Ambien Uk Buy Ambien Cr Order Online Buying Zolpidem Ordering Ambien Online Ambien
 In Arkipel 2023 Noli Me Tangere, Festival Stories, Festival Updates, International Competition

Kompetisi Internasional 05: Melucuti Warisan Sejarah Melalui Subversi Visual

Hari keempat ARKIPEL Noli Me Tangere – 10th Jakarta International Documentary and Experimental Film Festival dimulai dengan penayangan filem-filem dalam kuratorial bertajuk Rekonstruksi Para Filibuster oleh Luthfan Nur Rochman selaku kurator. Sinema, menurut Luthfan, bukan lagi hanya berkutat pada reproduksi realita, medium cerita, atau peraup keuntungan, namun bagaimana ia menyajikan sebuah tegangan etis antara subjek di depan dan di belakang kamera serta relasinya dengan konteks luarannya. Sinema menjadi strategi para filibuster, para pemberontak, yang berusaha mengacak-acak warisan sejarah yang selama ini dipenuhi pandangan dunia Barat dan kemudian merekonstruksi persepsi tersebut kembali ke wujud aslinya. Melalui  MaltourneeOtro Sol, dan Ingresso Animali Vivi para filibuster membawa kita ke situs yang memuat trauma, baik trauma sejarah maupun trauma masa kini untuk membahas persoalan-persoalan publik tertentu.

Filibuster pertama adalah Pooya Abassian. Melalui karyanya yang berjudul Maltournee ia menyampaikan persoalan yang sedang terjadi di Prancis, sebuah krisis diaspora. Bagaimana para imigran yang tercerabut dari negara asalnya, Afrika Utara & Timur Tengah, diperlakukan oleh birokrasi negara suakanya, Prancis. Ia memantik persoalan ini tidak melalui dialog wawancara yang berlarut-larut namun dengan langsung menempatkan penonton ke lokasi di mana pernah terjadinya kekerasan dan penggusuran terhadap para imigran. Bagaimana melalui kanal-kanal St. Denis kita bisa melihat jejak-jejak kehidupan yang tidak lagi terpampang di layar, paralel dengan apa yang dialami para imigran dengan negara asalnya. 

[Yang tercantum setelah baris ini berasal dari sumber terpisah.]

/-! ### Pre-emption, contexts and reports -/

/-- R247, R310, R317 to R322: a resident block is saved only for the cause that its save names; with no slot free it is stopped in
place, and the next slot that is free takes it. A save writes the results that are known, drains the stores and the block's matrix
operations, and leaves the copies and landings under way; a thread in the queue of the matrix unit stays at its instruction. A block
trap stops its block for good, once, and reports it. A saved block is restored where its places are free: its warps join the sets
again, its waiting threads test their conditions, and its late failures are delivered. A watchdog that has
counted 2^32 clocks reports and suspends its context; the physical function suspends and resumes. A block stopped in place
resumes without a restore: its warps join the sets again, its complete conversions the matrix unit's queue, and no thread
tests anything (R319).
Where the manual leaves a point open, the model's choice holds: log entries 23 and 28. -/
def Obligations.BlocksAreSavedAndRestored : Prop :=
  let issues (s : State) (b : Block) : State :=
    ((s.modBlock b.bid (fun y => { y with status := .resident })).joinSets b).modMat b.die (8 * b.bay + b.pos) (fun u =>
      { u with
        waiting := u.waiting ++ ((List.range b.conv.length).filter (fun j =>
          ((b.conv[j]?).map (fun c => c.st)) == some .complete)).map (MatWait.conv b.bid) })
  (∀ (s : State) (bid : Nat) (b : Block), s.block? bid = some b →
    (∀ cause, b.status ≠ .resident → exec (.blockSave bid cause) s = .next s) ∧
    (b.status = .resident →
      (∀ c, s.ctx? b.ctx = some c →
        (c.suspended = true → exec (.blockSave bid .suspend) s = .next (s.saveBlock b .suspend)) ∧
        (c.suspended = false → exec (.blockSave bid .suspend) s = .next s)) ∧
      exec (.blockSave bid .halt) s = .next s ∧
      ((b.die, b.core) ∈ s.plat.spares.draining → exec (.blockSave bid .drain) s = .next (s.saveBlock b .drain)) ∧
      ((b.die, b.core) ∉ s.plat.spares.draining → exec (.blockSave bid .drain) s = .next s) ∧
      (s.hotVictim bid = true → exec (.blockSave bid .hot) s = .next (s.saveBlock b .hot)) ∧
      (s.hotVictim bid = false → exec (.blockSave bid .hot) s = .next s)) ∧
    (∀ cause,
      let q := s.quiesce b
      let room : Prop := q.slotsUsed b.die < q.saveSlots b.die ∧ ∀ e ∈ q.saveQ, e.1 ≠ b.die
      let as_ : BlockStatus := match cause with
        | .hot => .saved true
        | .halt => .halted
        | _ => .saved false
      (room → s.saveBlock b cause = q.modBlock b.bid (fun y => { y with status := as_ })) ∧
      (¬ room → s.saveBlock b cause = { q.modBlock b.bid (fun y => { y with status := .stopped cause }) with
        saveQ := q.saveQ ++ [(b.die, b.bid)] })) ∧
    (s.canRestore b = false → exec (.blockRestore bid) s = .next s) ∧
    (s.canRestore b = true → b.prio = 0 ∨ s.hotComes b.die b.bay = false →
      exec (.blockRestore bid) s = .next (s.resumeBlock b))) ∧
  (∀ (s : State) (die : Nat),
    (s.saveSlots die ≤ s.slotsUsed die → exec (.saveSlotGrant die) s = .next s) ∧
    (∀ e b cause, s.slotsUsed die < s.saveSlots die → s.saveQ.find? (fun y => y.1 == die) = some e →
      s.block? e.2 = some b → b.status = .stopped cause →
      exec (.saveSlotGrant die) s = .next (({ s with saveQ := dropFirst (fun y => y == e) s.saveQ } : State).modBlock e.2
        (fun y => { y with status := match cause with
          | .hot => .saved true
          | .halt => .halted
          | _ => .saved false })))) ∧
  (∀ (s : State) (ctx die : Nat) (c : Context) (w : Watch), s.ctx? ctx = some c →
    c.watch.find? (fun y => y.die == die) = some w →
    (s.watchCounts c die = false ∨ s.plat.clocks.getD (2 * die) 0 < w.since + 2 ^ 32 →
      exec (.watchdogExpire ctx die) s = .next s) ∧
    (s.watchCounts c die = true → w.since + 2 ^ 32 ≤ s.plat.clocks.getD (2 * die) 0 →
      ∃ r : Report, r.kind = 3 ∧ r.code = .watchdog ∧ r.die = die ∧ r.target = .watchdog die ∧
        exec (.watchdogExpire ctx die) s = .next (s.modCtx ctx (fun y => { y with
          watch := y.watch.filter (fun v => v.die != die), held := y.held ++ [r], suspended := true })))) ∧
  (∀ (s : State) (fn ctx : Nat),
    (fn ≠ 0 → exec (.ctxSuspend fn ctx) s = .next s ∧ exec (.ctxResume fn ctx) s = .next s) ∧
    exec (.ctxSuspend 0 ctx) s = .next (s.modCtx ctx (fun c => { c with suspended := true })) ∧
    ((∀ b ∈ s.blocks, b.ctx = ctx → b.status ≠ .stopped .suspend) →
      exec (.ctxResume 0 ctx) s = .next (s.modCtx ctx (fun c => { c with suspended := false }))) ∧
    exec (.ctxResume 0 ctx) s = .next ((s.blocks.filter (fun b => b.ctx == ctx && b.status == .stopped .suspend)).foldl
      (fun y b => issues { y with saveQ := y.saveQ.filter (fun e => e.2 != b.bid) } b)
      (s.modCtx ctx (fun c => { c with suspended := false })))) ∧
  (∀ (s : State) (b : Block), s.block? b.bid = some b →
    let q := s.quiesce b
    ∃ y, q.block? b.bid = some y ∧ y.status = b.status ∧ y.threads.length = b.threads.length ∧
      (∀ (ti : Nat) (t : Thread), b.threads[ti]? = some t → (∀ r, t.park ≠ .sc r) → (∀ h, t.park ≠ .retry (.tokenFree h)) →
        let u := (t.results.filter (fun r => r.kind == .ready)).foldl Thread.writeBack t
        y.threads[ti]? = some (if u.park = .queued then { u with park := .ready, mark := false } else u)) ∧
      (∀ w ∈ y.warps, w.stores = []) ∧
      (∀ x ∈ q.scheds, (∀ r ∈ x.pending, r.bid ≠ b.bid) ∧ ∀ r, some r ∈ x.active → r.bid ≠ b.bid) ∧
      ((s.mat b.die b.core).queue.length ≤ 8 → ∃ k, (q.mat b.die b.core).queue = (s.mat b.die b.core).queue.drop k ∧
        (∀ o ∈ (q.mat b.die b.core).queue, o.bid ≠ b.bid) ∧
        (k = 0 ∨ ∃ o, (s.mat b.die b.core).queue[k - 1]? = some o ∧ o.bid = b.bid)) ∧
      (∀ w ∈ (q.mat b.die b.core).waiting, w.bid ≠ b.bid) ∧
      q.copies = s.copies ∧ q.fab.recvs = s.fab.recvs ∧ q.fab.msgs = s.fab.msgs) ∧
  (∀ (s : State) (b : Block), s.block? b.bid = some b →
    let s1 := issues s b
    let t := s.resumeBlock b
    (∃ y, t.block? b.bid = some y ∧ y.status = .resident) ∧ t.scheds = s1.scheds ∧ t.mats = s1.mats ∧ t.mem = s1.mem ∧
    (∀ (ti : Nat) (u : Thread), b.threads[ti]? = some u →
      (u.lates = [] → (∀ w, u.park ≠ .waita w) → t.thread? b.bid ti = some u) ∧
      (∀ w, u.lates = [] → u.park = .waita w →
        (s1.missing b.die w.pa = true → t.thread? b.bid ti = some u) ∧
        (s1.missing b.die w.pa = false → s1.mem.marked (lineOf w.pa) = true →
          t.thread? b.bid ti = some { u with pc := u.pc - 8, park := .ready, mark := false }) ∧
        (s1.missing b.die w.pa = false → s1.mem.marked (lineOf w.pa) = false →
          (waitaHolds s1 b.bid ti w = true → t.thread? b.bid ti = some (u.setP w.pd true).release) ∧
          (waitaHolds s1 b.bid ti w = false → t.thread? b.bid ti = some u))) ∧
      (u.lates ≠ [] → u.park = .ready ∨ u.park = .queued ∨ (∃ c, u.park = .retry c) → t.thread? b.bid ti = some { u with park := .marker }) ∧
      (u.lates ≠ [] → u.park = .marker ∨ (∃ f, u.park = .handler f) ∨ (∃ f k, u.park = .host f k) → t.thread? b.bid ti = some u) ∧
      (∀ lv id, u.lates ≠ [] → u.park = .bar lv id →
        t.thread? b.bid ti = some { u with pc := u.pc - BitVec.ofNat 64 u.back, park := .marker, mark := false } ∧
        ∀ y, t.block? b.bid = some y → (b.bid, ti) ∉ (t.barAt y u.crew lv id).arrived))) ∧
  (∀ (s : State) (b : Block) (code : TrapCode) (sub : Nat), s.block? b.bid = some b →
    let stopped : Prop := b.status = .halted ∨ b.status = .stopped .halt ∨ b.status = .ended
    (stopped → s.haltBlock b.bid code sub = s) ∧
    (¬ stopped → ∃ r : Report, r.kind = 2 ∧ r.code = code ∧ r.sub = sub ∧ r.die = b.die ∧ r.token = b.token ∧
      r.target = .block b.bid ∧
      let s1 := s.modCtx b.ctx (fun y => { y with held := y.held ++ [r] })
      (b.status = .resident → s.haltBlock b.bid code sub = s1.saveBlock b .halt) ∧
      ((∃ c, b.status = .stopped c) → s.haltBlock b.bid code sub = s1.modBlock b.bid (fun y => { y with status := .stopped .halt })) ∧
      ((∃ k, b.status = .saved k) → s.haltBlock b.bid code sub = s1.modBlock b.bid (fun y => { y with status := .halted }))))
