@[simp] theorem State.modDir_mem (s : State) (line : Nat) (f : DirEntry → DirEntry) : (s.modDir line f).mem = s.mem := rfl
@[simp] theorem State.modDir_blocks (s : State) (line : Nat) (f : DirEntry → DirEntry) : (s.modDir line f).blocks = s.blocks := rfl
@[simp] theorem State.modDir_clusters (s : State) (line : Nat) (f : DirEntry → DirEntry) : (s.modDir line f).clusters = s.clusters := rfl
@[simp] theorem State.modDir_launches (s : State) (line : Nat) (f : DirEntry → DirEntry) : (s.modDir line f).launches = s.launches := rfl
@[simp] theorem State.modDir_queues (s : State) (line : Nat) (f : DirEntry → DirEntry) : (s.modDir line f).queues = s.queues := rfl
@[simp] theorem State.modDir_ctxs (s : State) (line : Nat) (f : DirEntry → DirEntry) : (s.modDir line f).ctxs = s.ctxs := rfl
@[simp] theorem State.modDir_scheds (s : State) (line : Nat) (f : DirEntry → DirEntry) : (s.modDir line f).scheds = s.scheds := rfl
@[simp] theorem State.modDir_mats (s : State) (line : Nat) (f : DirEntry → DirEntry) : (s.modDir line f).mats = s.mats := rfl
@[simp] theorem State.modDir_copies (s : State) (line : Nat) (f : DirEntry → DirEntry) : (s.modDir line f).copies = s.copies := rfl
@[simp] theorem State.modDir_churn (s : State) (line : Nat) (f : DirEntry → DirEntry) : (s.modDir line f).churn = s.churn := rfl
@[simp] theorem State.modDir_tlb (s : State) (line : Nat) (f : DirEntry → DirEntry) : (s.modDir line f).tlb = s.tlb := rfl
@[simp] theorem State.modDir_fab (s : State) (line : Nat) (f : DirEntry → DirEntry) : (s.modDir line f).fab = s.fab := rfl
@[simp] theorem State.modDir_plat (s : State) (line : Nat) (f : DirEntry → DirEntry) : (s.modDir line f).plat = s.plat := rfl
@[simp] theorem State.modDir_saveQ (s : State) (line : Nat) (f : DirEntry → DirEntry) : (s.modDir line f).saveQ = s.saveQ := rfl
@[simp] theorem State.modDir_cur (s : State) (line : Nat) (f : DirEntry → DirEntry) : (s.modDir line f).cur = s.cur := rfl
@[simp] theorem State.modDir_agenda (s : State) (line : Nat) (f : DirEntry → DirEntry) : (s.modDir line f).agenda = s.agenda := rfl
@[simp] theorem State.modDir_nextId (s : State) (line : Nat) (f : DirEntry → DirEntry) : (s.modDir line f).nextId = s.nextId := rfl
@[simp] theorem State.modDir_tick (s : State) (line : Nat) (f : DirEntry → DirEntry) : (s.modDir line f).tick = s.tick := rfl


@[simp] theorem State.advanceGone_mem (s : State) (a : Advance) : (s.advanceGone a).mem = s.mem := rfl
@[simp] theorem State.advanceGone_blocks (s : State) (a : Advance) : (s.advanceGone a).blocks = s.blocks := rfl
@[simp] theorem State.advanceGone_clusters (s : State) (a : Advance) : (s.advanceGone a).clusters = s.clusters := rfl
@[simp] theorem State.advanceGone_launches (s : State) (a : Advance) : (s.advanceGone a).launches = s.launches := rfl
@[simp] theorem State.advanceGone_queues (s : State) (a : Advance) : (s.advanceGone a).queues = s.queues := rfl
@[simp] theorem State.advanceGone_ctxs (s : State) (a : Advance) : (s.advanceGone a).ctxs = s.ctxs := rfl
@[simp] theorem State.advanceGone_scheds (s : State) (a : Advance) : (s.advanceGone a).scheds = s.scheds := rfl
@[simp] theorem State.advanceGone_mats (s : State) (a : Advance) : (s.advanceGone a).mats = s.mats := rfl
@[simp] theorem State.advanceGone_copies (s : State) (a : Advance) : (s.advanceGone a).copies = s.copies := rfl
@[simp] theorem State.advanceGone_churn (s : State) (a : Advance) : (s.advanceGone a).churn = s.churn := rfl
@[simp] theorem State.advanceGone_tlb (s : State) (a : Advance) : (s.advanceGone a).tlb = s.tlb := rfl
@[simp] theorem State.advanceGone_dir (s : State) (a : Advance) : (s.advanceGone a).dir = s.dir := rfl
@[simp] theorem State.advanceGone_plat (s : State) (a : Advance) : (s.advanceGone a).plat = s.plat := rfl
@[simp] theorem State.advanceGone_saveQ (s : State) (a : Advance) : (s.advanceGone a).saveQ = s.saveQ := rfl
@[simp] theorem State.advanceGone_cur (s : State) (a : Advance) : (s.advanceGone a).cur = s.cur := rfl
@[simp] theorem State.advanceGone_agenda (s : State) (a : Advance) : (s.advanceGone a).agenda = s.agenda := rfl
@[simp] theorem State.advanceGone_nextId (s : State) (a : Advance) : (s.advanceGone a).nextId = s.nextId := rfl
@[simp] theorem State.advanceGone_tick (s : State) (a : Advance) : (s.advanceGone a).tick = s.tick := rfl

@[simp] theorem State.leaveSets_mem (s : State) (bid : Nat) : (s.leaveSets bid).mem = s.mem := rfl
@[simp] theorem State.leaveSets_blocks (s : State) (bid : Nat) : (s.leaveSets bid).blocks = s.blocks := rfl
@[simp] theorem State.leaveSets_clusters (s : State) (bid : Nat) : (s.leaveSets bid).clusters = s.clusters := rfl
@[simp] theorem State.leaveSets_launches (s : State) (bid : Nat) : (s.leaveSets bid).launches = s.launches := rfl
@[simp] theorem State.leaveSets_queues (s : State) (bid : Nat) : (s.leaveSets bid).queues = s.queues := rfl
@[simp] theorem State.leaveSets_ctxs (s : State) (bid : Nat) : (s.leaveSets bid).ctxs = s.ctxs := rfl
@[simp] theorem State.leaveSets_mats (s : State) (bid : Nat) : (s.leaveSets bid).mats = s.mats := rfl
@[simp] theorem State.leaveSets_copies (s : State) (bid : Nat) : (s.leaveSets bid).copies = s.copies := rfl
@[simp] theorem State.leaveSets_churn (s : State) (bid : Nat) : (s.leaveSets bid).churn = s.churn := rfl
@[simp] theorem State.leaveSets_tlb (s : State) (bid : Nat) : (s.leaveSets bid).tlb = s.tlb := rfl
@[simp] theorem State.leaveSets_dir (s : State) (bid : Nat) : (s.leaveSets bid).dir = s.dir := rfl
@[simp] theorem State.leaveSets_fab (s : State) (bid : Nat) : (s.leaveSets bid).fab = s.fab := rfl
@[simp] theorem State.leaveSets_plat (s : State) (bid : Nat) : (s.leaveSets bid).plat = s.plat := rfl
@[simp] theorem State.leaveSets_saveQ (s : State) (bid : Nat) : (s.leaveSets bid).saveQ = s.saveQ := rfl
@[simp] theorem State.leaveSets_cur (s : State) (bid : Nat) : (s.leaveSets bid).cur = s.cur := rfl
@[simp] theorem State.leaveSets_agenda (s : State) (bid : Nat) : (s.leaveSets bid).agenda = s.agenda := rfl
@[simp] theorem State.leaveSets_nextId (s : State) (bid : Nat) : (s.leaveSets bid).nextId = s.nextId := rfl
@[simp] theorem State.leaveSets_tick (s : State) (bid : Nat) : (s.leaveSets bid).tick = s.tick := rfl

Filibuster selanjutnya adalah Francisco Rodriguez Teare, yang menggunakan pencarian dan pencurian emas dalam filemnya, Otro Sol, untuk mengupas praktik kolonialisme Spanyol di Chili. Francisco Rodriguez Teare merekonstruksi ulang warisan sejarah Chili dengan mencampurkan  fiksi, realita, dan dokumen persidangan kasus pencurian Cathedral Cadiz di Spanyol oleh Alberto Cándia, pencuri internasional asal Chili. Sosok Alberto Cándia seakan menjadi perwakilan bangsa Chili membalas dendam kepada Spanyol, yang dulu meraup emas dari tanahnya dan kemudian dijadikan perangkat keagamaan di gereja-gereja Spanyol. 

Sesi ini ditutup dengan penayangan filem Ingresso Animali Vivi karya Igor Grubic, yang mengajak penonton memikirkan ulang relasi manusia dengan non-manusia lewat latar kompleks industrial. Ia membawa kita tur ke sebuah situs penjagalan hewan di Perbatasan Italia dan Balkan. Tur ini ditemani sosok pemandu berupa anjing yang menjadi mata penonton menginspeksi ruang-ruang kosong pabrik. Ruang-ruang tersebut dijukstaposisi dengan suguhan visual buatan komputer yang menampilkan skema penjagalan hewan-hewan ternak: kesenyapan ruang kosong dengan kebisingan alat-alat jagal, anjing yang berkeliaran bebas dengan sapi virtual terkungkung ban berjalan, dan hewan yang bernafas damai dengan imaji ternak-ternak yang sedang dicabut nyawanya. 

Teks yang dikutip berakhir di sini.